Translation, Migration, & Gender in the Americas, the Transatlantic, & the Transpacific
5-8 Jul 2017 Bordeaux (France)
Radical Translations: Politics, Personal and Transnational, Presaged By Margaret Fuller's Dante, Goethe and George Sand
Kathleen Lawrence  1  
1 : Georgetown University

In a letter of 1834 to close friend Almira Penniman Barlow, Margaret Fuller confided, “Experience! Why cannot I value thee, and make thee my peculiar household deity, as did our Master, Goethe?” Only twenty-four, Fuller was beginning a path to make wide-ranging experience her “household deity” as numerous foreign writers broadened her New England provinciality, including Italians Dante, Tasso, Petrarch, Ariosto, and Alfieri, French writers de Staël and George Sand, and, for Germans, Goethe as well as Lessing, Novalis, and Schiller. This paper will demonstrate the significance of Fuller's early fluency in European languages and literatures as preparation for revolutionary action on a personal and political level during her sojourn of 1847—50. Beginning in 1836, Fuller's autodidactic absorption of French, German, and Italian language enabled her not only to imbibe these works first-hand, “translating” them to her own uses and understanding, but also literally to translate selected works into English for a circle of avid New England readers.

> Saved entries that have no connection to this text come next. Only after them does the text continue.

-- ==== Sys2Proof/Laws/Commands.lean ====
section
/-! SUPPORT. A property of every axis through every command: what each operation on one axis needs of the property so
that `exec` keeps it for every axis. -/

namespace Sys2Proof.Machine

/-- A property of an axis that each operation on an axis keeps, under what is known where a command uses it. -/
structure Axis.Kept (p : Axis → Prop) : Prop where
  steady : Axis.Steady p
  reset : ∀ x low, p (Axis.resetTo low x)
  configure : ∀ x fs, x.configurable = true → p x → p (Axis.configure (x.config.with fs) x)
  clearFault : ∀ x, x.motion.isFaulted = true → p x → p x.clearFault
  homingGoes : ∀ x now h, p x → p (Axis.homingGoes now h x).1
  enqueue : ∀ x a t o, Axis.refusesOrder a t o x = none → p x → p { x with queue := x.queue ++ [o] }
  cancelTag : ∀ x a now n, p x → p (Axis.cancelTag a now n x).1
  cancelAll : ∀ x a now, p x → p (Axis.cancelAll a now x).1
  hold : ∀ x, p x → p x.hold
  release : ∀ x, p x → p x.release
  stop : ∀ x a now f, p x → p (Axis.stop a now f x).1
  jogNone : ∀ x a now, p x → p (Axis.jogNone a now x).1
  jog : ∀ x now d sp n, x.driven = true → x.motion.refusesJog = false → p x → p (Axis.jog now d sp n x)
  setCapture : ∀ x m, p x → p (Axis.setCapture m x)
  readCaptures : ∀ x n, p x → p (Axis.readCaptures n x)
  capture : ∀ x a now b, p x → p (Axis.capture a now b x).1
  holdQueue : ∀ x, p x → p x.holdQueue
  linkLost : ∀ x a now, p x → p (Axis.linkLost a now x).1
  countEvent : ∀ x, p x → p x.countEvent
  positionMoved : ∀ a now l d x, p x → p (Axis.positionMoved a now l d x).1
  endHoming : ∀ a now d x, p x → p (Axis.endHoming a now d x).1
  stalls : ∀ x a now, p x → p (Axis.stalls a now x).1
  failHoming : ∀ x a now why, p x → p (Axis.failHoming a now why x).1
  endOrder : ∀ x a now o why, x.motion = .moving o → p x → p (Axis.endOrder a now o why x).1
  judgeRest : ∀ x a now l o c, x.motion = .moving o → o.substate = .coast c → p x → p (Axis.judgeRest a now l o x).1
  lockoutExpired : ∀ x a now l, p x → p (Axis.lockoutExpired a now l x).1
  endJog : ∀ x a now why, p x → p (Axis.endJog a now why x).1
  takeStart : ∀ x a now t g l, p x → p (Axis.takeStart a now t g l x).1
  takeStop : ∀ x a now, p x → p (Axis.takeStop a now x).1
  takeLimit : ∀ x a now d, p x → p (Axis.takeLimit a now d x).1
  takeRelease : ∀ x, p x → p (Axis.takeRelease x).1
  takeFault : ∀ x a now k, p x → p (Axis.takeFault a now k x).1

theorem State.All.setMonitor {p : Axis → Prop} {s : State} (h : s.All p) (w : WindowMonitor) : (s.setMonitor w).All p :=
  h

/-- An execution keeps what the request's own rule keeps. -/
theorem State.All.execute {p : Axis → Prop} {s : State} (h : s.All p) (c : ReqCode)
    (own : List Field → State → Answer × State) (ho : ∀ fs u, State.All p u → (own fs u).2.All p) :
    (s.execute c own).All p := by
  unfold State.execute
  split
  · exact h
  · unfold State.serve
    have h1 : (s.setLink s.link.popIntake).All p := h
    split
    · exact h1
    · exact ho _ _ h1

theorem State.resetTo_axis (s : State) (c : Cause) (st : Straps) (low : Bool) (a : AxisId) :
    (s.resetTo c st low).axis a = (s.axis a).resetTo s.link.resetnLow := by
  show (s.axes.map (Axis.resetTo s.link.resetnLow)).get a = _
  simp; rfl

theorem State.close_axis (s : State) (a : AxisId) : s.close.axis a = (s.axis a).holdQueue := by
  show (s.axes.map Axis.holdQueue).get a = _
  simp; rfl

theorem Axis.Kept.resetTo {p : Axis → Prop} (k : Axis.Kept p) (s : State) (c : Cause) (st : Straps) (low : Bool) :
    (s.resetTo c st low).All p := fun a => by rw [State.resetTo_axis]; exact k.reset _ _

theorem Axis.Kept.lossAt {p : Axis → Prop} (k : Axis.Kept p) {s : State} (h : s.All p) (m : List AxisId) (b : Block) :
    (s.lossAt m b).All p := by
  unfold State.lossAt
  split
  · exact h.take _ (k.linkLost _ _ _)
  all_goals exact h

theorem Axis.Kept.linkLoss {p : Axis → Prop} (k : Axis.Kept p) {s : State} (h : s.All p) (o : List Block) :
    (s.linkLoss o).All p := by
  unfold State.linkLoss
  generalize (s.moving) = m
  have h0 : ((s.setLink s.link.lose).setNotices s.notices.unsend).All p := h
  generalize ((s.setLink s.link.lose).setNotices s.notices.unsend) = u at *
  induction Block.arrange o lossBlocks generalizing u with
  | nil => exact h0
  | cons b bs ih => exact ih _ (k.lossAt h0 m b)

/-- What one party does at a reference event. -/
theorem Axis.Kept.referenceAct {p : Axis → Prop} (k : Axis.Kept p) {s : State} (h : s.All p) (a : AxisId) (d : Int)
    (b : Block) : (s.referenceAct a d b).All p := by
  cases b
  · exact h.take a (k.endHoming _ _ _ _)
  · exact h.windowsOf k.steady a
  · exact h.take a (k.capture _ _ _ _)
  · exact h
  · exact h.take a (k.takeStart _ _ _ _ _ _)

theorem Axis.Kept.referenceEvent {p : Axis → Prop} (k : Axis.Kept p) {s : State} (h : s.All p) (a : AxisId) (d : Int)
    (b : Bool) (o : List Block) : (s.referenceEvent a d b o).All p := by
  unfold State.referenceEvent
  have h0 : (s.modifyAxis a (fun x => x.gain d x.counting.raw (!b))).All p := h.modifyAxis a (k.steady.counting _ _)
  generalize (s.modifyAxis a (fun x => x.gain d x.counting.raw (!b))) = u at *
  induction Block.arrange o (referenceBlocks a b o) generalizing u with
  | nil => exact h0
  | cons c cs ih => exact ih _ (k.referenceAct h0 a d c)

/-- A SENSE edge at a homing run and at the Capture Log. -/
theorem Axis.Kept.homingSense {p : Axis → Prop} (k : Axis.Kept p) {s : State} (h : s.All p) (a : AxisId) (r : Homing)
    (b : Bool) (o : List Block) : (s.homingSense a r b o).All p := by
  unfold State.homingSense
  dsimp only
  split
  · exact k.referenceEvent h _ _ _ _
  · exact (h.take a (k.homingGoes _ _ _)).take a (k.capture _ _ _ _)

/-- HOME. -/
theorem Axis.Kept.homeRule {p : Axis → Prop} (k : Axis.Kept p) (fs : List Field) {s : State} (h : s.All p) :
    (homeRule fs s).2.All p := by
  unfold Machine.homeRule
  dsimp only
  (repeat' split) <;> try exact h
  exact State.All.loseReference k.steady (State.All.take h _ (k.homingGoes _ _ _)) _

theorem Axis.Kept.senseChange {p : Axis → Prop} (k : Axis.Kept p) {s : State} (h : s.All p) (a : AxisId) (b : Bool)
    (o : List Block) : (s.senseChange a b o).All p := by
  have h1 : (s.modifyAxis a (Axis.senseLevel b)).All p := h.modifyAxis a (k.steady.pins _ _)
  have home : ((s.modifyAxis a (Axis.senseLevel b)).homeAtEdge o).All p := by
    unfold State.homeAtEdge
    split
    · exact State.All.execute h1 _ _ (fun fs u hu => k.homeRule fs hu)
    · exact h1
  unfold State.senseChange
  dsimp only
  split
  · exact k.homingSense h1 _ _ _ _
  all_goals exact home.take a (k.capture _ _ _ _)

/-- SET-AXIS. -/
theorem Axis.Kept.setAxisRule {p : Axis → Prop} (k : Axis.Kept p) (fs : List Field) {s : State} (h : s.All p) :
    (setAxisRule fs s).2.All p := by
  unfold Machine.setAxisRule
  dsimp only
  split
  · rename_i hc
    unfold State.configure
    dsimp only
    have h1 : (s.modifyAxis (fieldAxis fs) (Axis.configure ((s.axis (fieldAxis fs)).config.with fs))).All p :=
      h.modifyAxis _ (k.configure _ _ hc)
    have h2 := State.All.loseReference k.steady h1 (fieldAxis fs)
    split
    · split
      · exact h2.raiseLine k.steady _
      · exact h1.raiseLine k.steady _
    · split
      · exact h2
      · exact h1
  · exact h

/-- A motion state in COAST after some time was in COAST before. -/
theorem Motion.coast_of_advance {m : Motion} {n : Nat} {t : Timer} {o : ActiveOrder} (ht : m.restTimer = some t)
    (hm : m.advance n = .moving o) : ∃ c, o.substate = .coast c := by
  unfold Motion.restTimer at ht
  split at ht
  · simp only [Motion.advance, Motion.moving.injEq] at hm
    split at ht
    · rename_i q hq
      exact ⟨q.advance n, by rw [← hm]; simp [hq, Substate.advance]⟩
    · cases ht
  · cases ht
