-- ==== Sys2Proof/Laws/Requests.lean ====
section
/-! SUPPORT. What a request that passes the general checks is known to hold: its required fields, its presence rule, its
session, the range of every field; what a CODE byte and an id byte name; and what the execution of a request answers. -/

namespace Sys2Proof.Machine

/-! ### Passing the checks -/

theorem find_carries_none {l : List FieldId} {fs : List Field} :
    l.find? (fun f => !carries fs f) = none ↔ ∀ f ∈ l, carries fs f = true := by
  rw [List.find?_eq_none]
  simp

/-- What the checks of R178 leave of a request they pass. -/
theorem ReqCode.check_passed {c : ReqCode} {session : Session} {area : List Byte} {fs : List Field}
    (h : c.check session area = .passed fs) :
    c.read area = .good fs ∧ (∀ f ∈ c.requiredNow fs, carries fs f = true) ∧ c.presence fs = none ∧
      (session = .closed → c.anySession = true) ∧ ∀ e ∈ fs, e.1.inRange c e.2 = true := by
  unfold ReqCode.check at h
  split at h
  · exact absurd h (by simp)
  · rename_i gs hr
    split at h
    · exact absurd h (by simp)
    · rename_i hq
      split at h
      · exact absurd h (by simp)
      · rename_i hp
        split at h
        · exact absurd h (by simp)
        · rename_i hs
          split at h
          · exact absurd h (by simp)
          · rename_i hf
            injection h with h
            subst h
            refine ⟨hr, find_carries_none.1 hq, hp, ?_, ?_⟩
            · intro e
              cases ha : c.anySession
              · exact absurd ⟨e, ha⟩ hs
              · rfl
            · intro e he
              have := List.find?_eq_none.1 hf e he
              simpa using this

theorem Serves.passed {s : State} {c : ReqCode} {r : Request} {fs : List Field} (h : Serves s c r fs) :
    c.read r.area = .good fs ∧ (∀ f ∈ c.requiredNow fs, carries fs f = true) ∧ c.presence fs = none ∧
      (s.link.session = .closed → c.anySession = true) ∧ ∀ e ∈ fs, e.1.inRange c e.2 = true :=
  ReqCode.check_passed h.2

theorem Serves.inRange {s : State} {c : ReqCode} {r : Request} {fs : List Field} (h : Serves s c r fs) :
    ∀ e ∈ fs, e.1.inRange c e.2 = true := h.passed.2.2.2.2

/-- The oldest request of the intake is the one served. -/
theorem State.dueRequest_some {s : State} {c : Option ReqCode} {r : Request} (h : s.dueRequest c = some r) :
    (∃ rest, s.link.intake = r :: rest) ∧ s.link.executes = true ∧ s.link.fromCache r = false ∧
      ReqCode.ofByte r.code = c := by
  unfold State.dueRequest at h
  split at h
  · exact absurd h (by simp)
  · rename_i q rest hi
    split at h
    · rename_i hc
      injection h with h
      subst h
      simp only [Bool.and_eq_true, Bool.not_eq_true', decide_eq_true_eq] at hc
      exact ⟨⟨rest, hi⟩, hc.1.1, hc.1.2, hc.2⟩
    · exact absurd h (by simp)

/-! ### Codes -/

/-- The request that a CODE byte names is the one with that code. -/
theorem ReqCode.ofByte_some {b : Byte} {c : ReqCode} : ReqCode.ofByte b = some c ↔ b.toNat = c.code := by
  constructor
  · intro h
    have := List.find?_some h
    exact (beq_iff_eq.1 this).symm
  · intro h
    unfold ReqCode.ofByte
    rw [h]
    cases c <;> decide

/-- A CODE byte names no request when no request has that code. -/
theorem ReqCode.ofByte_none {b : Byte} : ReqCode.ofByte b = none ↔ ∀ c : ReqCode, b.toNat ≠ c.code := by
  constructor
  · intro h c hc
    rw [ReqCode.ofByte_some.2 hc] at h
    exact absurd h (by simp)
  · intro h
    cases hx : ReqCode.ofByte b with
    | none => rfl
    | some c => exact absurd (ReqCode.ofByte_some.1 hx) (h c)

theorem ReqCode.mem_fields {c : ReqCode} {f : FieldId} : f ∈ c.required ++ c.optional ↔ c.hasField f = true := by
  simp [ReqCode.hasField]

/-- No two fields of a request have one id. -/
theorem ReqCode.codes_nodup (c : ReqCode) : ((c.required ++ c.optional).map FieldId.code).Nodup := by
  cases c <;> decide

/-- An id byte names no field of a request when no field of it has that id. -/
theorem ReqCode.fieldOf_none {c : ReqCode} {id : Byte} :
    c.fieldOf id = none ↔ ∀ f, c.hasField f = true → f.code ≠ id.toNat := by
  simp only [ReqCode.fieldOf, List.find?_eq_none, ReqCode.mem_fields, beq_iff_eq, ne_eq]

/-- The field of a request that an id byte names is the one with that id. -/
theorem ReqCode.fieldOf_some {c : ReqCode} {id : Byte} {f : FieldId} :
    c.fieldOf id = some f ↔ c.hasField f = true ∧ f.code = id.toNat := by
  constructor
  · intro h
    have hc := List.find?_some (p := fun f : FieldId => f.code == id.toNat) h
    exact ⟨ReqCode.mem_fields.1 (List.mem_of_find?_eq_some h), beq_iff_eq.1 hc⟩
  · rintro ⟨hf, hc⟩
    cases hx : c.fieldOf id with
    | none => exact absurd hc (ReqCode.fieldOf_none.1 hx f hf)
    | some g =>
      have hg : g.code = id.toNat := beq_iff_eq.1 (List.find?_some (p := fun f : FieldId => f.code == id.toNat) hx)
      rw [List.inj_on_of_nodup_map c.codes_nodup (List.mem_of_find?_eq_some hx) (ReqCode.mem_fields.2 hf)
        (hg.trans hc.symm)]

/-! ### Fields -/

theorem fieldValue_mem {fs : List Field} {f : FieldId} {v : Int} (h : fieldValue fs f = some v) : (f, v) ∈ fs := by
  unfold fieldValue at h
  cases hf : fs.find? (fun e => e.1 == f) with
  | none => rw [hf] at h; exact absurd h (by simp)
  | some e =>
    rw [hf] at h
    have hm := List.mem_of_find?_eq_some hf
    have hp := List.find?_some hf
    simp only [beq_iff_eq] at hp
    simp only [Option.map_some, Option.some.injEq] at h
    rw [← hp, ← h]
    exact hm

theorem carries_iff {fs : List Field} {f : FieldId} : carries fs f = true ↔ ∃ v, fieldValue fs f = some v := by
  unfold carries fieldValue
  constructor
  · intro h
    rw [List.any_eq_true] at h
    obtain ⟨e, he, hf⟩ := h
    cases hx : fs.find? (fun e => e.1 == f) with
    | none => exact absurd hf (List.find?_eq_none.1 hx e he)
    | some e => exact ⟨e.2, rfl⟩
  · rintro ⟨v, h⟩
    rw [List.any_eq_true]
    exact ⟨(f, v), fieldValue_mem h, by simp⟩

theorem fieldValue_none {fs : List Field} {f : FieldId} (h : carries fs f = false) : fieldValue fs f = none := by
  cases hv : fieldValue fs f with
  | none => rfl
  | some v => exact absurd (carries_iff.2 ⟨v, hv⟩) (by simp [h])

/-- A field that a served request carries has a value in its range. -/
theorem Serves.value {s : State} {c : ReqCode} {r : Request} {fs : List Field} (h : Serves s c r fs) {f : FieldId}
    (hf : carries fs f = true) : ∃ v, fieldValue fs f = some v ∧ fieldInt fs f = v ∧ f.inRange c v = true := by
  obtain ⟨v, hv⟩ := carries_iff.1 hf
  exact ⟨v, hv, by simp [fieldInt, hv], h.inRange _ (fieldValue_mem hv)⟩

/-- A field that is required whatever the others hold is required. -/
theorem ReqCode.required_now (c : ReqCode) (fs : List Field) {f : FieldId} (h : f ∈ c.required) :
    f ∈ c.requiredNow fs := by
  unfold ReqCode.requiredNow
  split
  · rename_i hc
    rw [hc.1] at h
    simp only [ReqCode.required, List.mem_cons, List.not_mem_nil, or_false] at h
    rcases h with rfl | rfl | rfl | rfl | rfl <;> simp
  · exact h

/-- A field required of the kind of request has its value, in its range. -/
theorem Serves.required {s : State} {c : ReqCode} {r : Request} {fs : List Field} (h : Serves s c r fs) {f : FieldId}
    (hf : f ∈ c.required) : ∃ v, fieldValue fs f = some v ∧ fieldInt fs f = v ∧ f.inRange c v = true :=
  h.value (h.passed.2.1 f (c.required_now fs hf))

theorem within_iff {lo hi v : Int} : within lo hi v = true ↔ lo ≤ v ∧ v ≤ hi := by
  simp [within]

/-- The number of the axis a checked AXIS value names. -/
theorem AxisId.num_ofNum {v : Int} (h : within 0 3 v = true) : ((AxisId.ofNum v).num : Int) = v := by
  rw [within_iff] at h
  have : v = 0 ∨ v = 1 ∨ v = 2 ∨ v = 3 := by omega
  rcases this with rfl | rfl | rfl | rfl <;> rfl

/-! ### Executions -/

/-- A request that passes the checks answers by its own rule, on the state without it. -/
theorem State.reply_serves {s : State} {c : ReqCode} {r : Request} {fs : List Field}
    {own : List Field → State → Answer × State} (h : Serves s c r fs) :
    (Host.Outcome.next (s.execute c own) : Host.Outcome State Fault Refusal) =
      .next (State.reply r.tag (own fs (s.setLink s.link.popIntake))) := by
  rw [State.execute_serves s c r fs own h]

theorem State.offers_setLink (s : State) (l : LinkPort) (bs : List NoticeBody) :
    (s.setLink l).offers bs = (s.offers bs).setLink l := by
  rw [State.offers_eq, State.offers_eq]
  rfl

/-- An answer behind what an Axis Controller has done. -/
theorem State.reply_take (s : State) (r : Request) (ans : Answer) (a : AxisId) (f : Axis → Taken) :
    State.reply r.tag (ans, (s.setLink s.link.popIntake).take a f) =
      ((s.setAxis a (f (s.axis a)).1).offers (f (s.axis a)).2).answered r ans := by
  have h : (s.setLink s.link.popIntake).take a f =
      (((s.setAxis a (f (s.axis a)).1).offers (f (s.axis a)).2)).setLink s.link.popIntake :=
    State.offers_setLink (s.setAxis a (f (s.axis a)).1) _ _
  rw [h]
  unfold State.reply State.answered
  simp only [State.setLink_link, State.offers_link, State.setAxis_link]
  rfl

end Sys2Proof.Machine
end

While her projected European sojourn of 1836 was cancelled due to her father's untimely death, her quiet months studying foreign language and literature in Groton would provide Fuller with the intellectual foundation for experience and action abroad, enabling her radical transformation during her Italian residence of 1847—50. Linguistic and literary bonds were the prelude to personal and cultural bonds in France and Italy, enabling Fuller to negotiate foreign difference at depths shut off from other expatriates, including writers such as Anna Jameson and Fanny Fern, and artists such as Thomas Cole, Horatio Greenough, William Page, and William Wetmore Story. Fuller's early exposure served as a catalyst to “translate” American democratic political texts into European contexts, inspiring her ultimately to fuse American republicanism with Risorgimento ideals.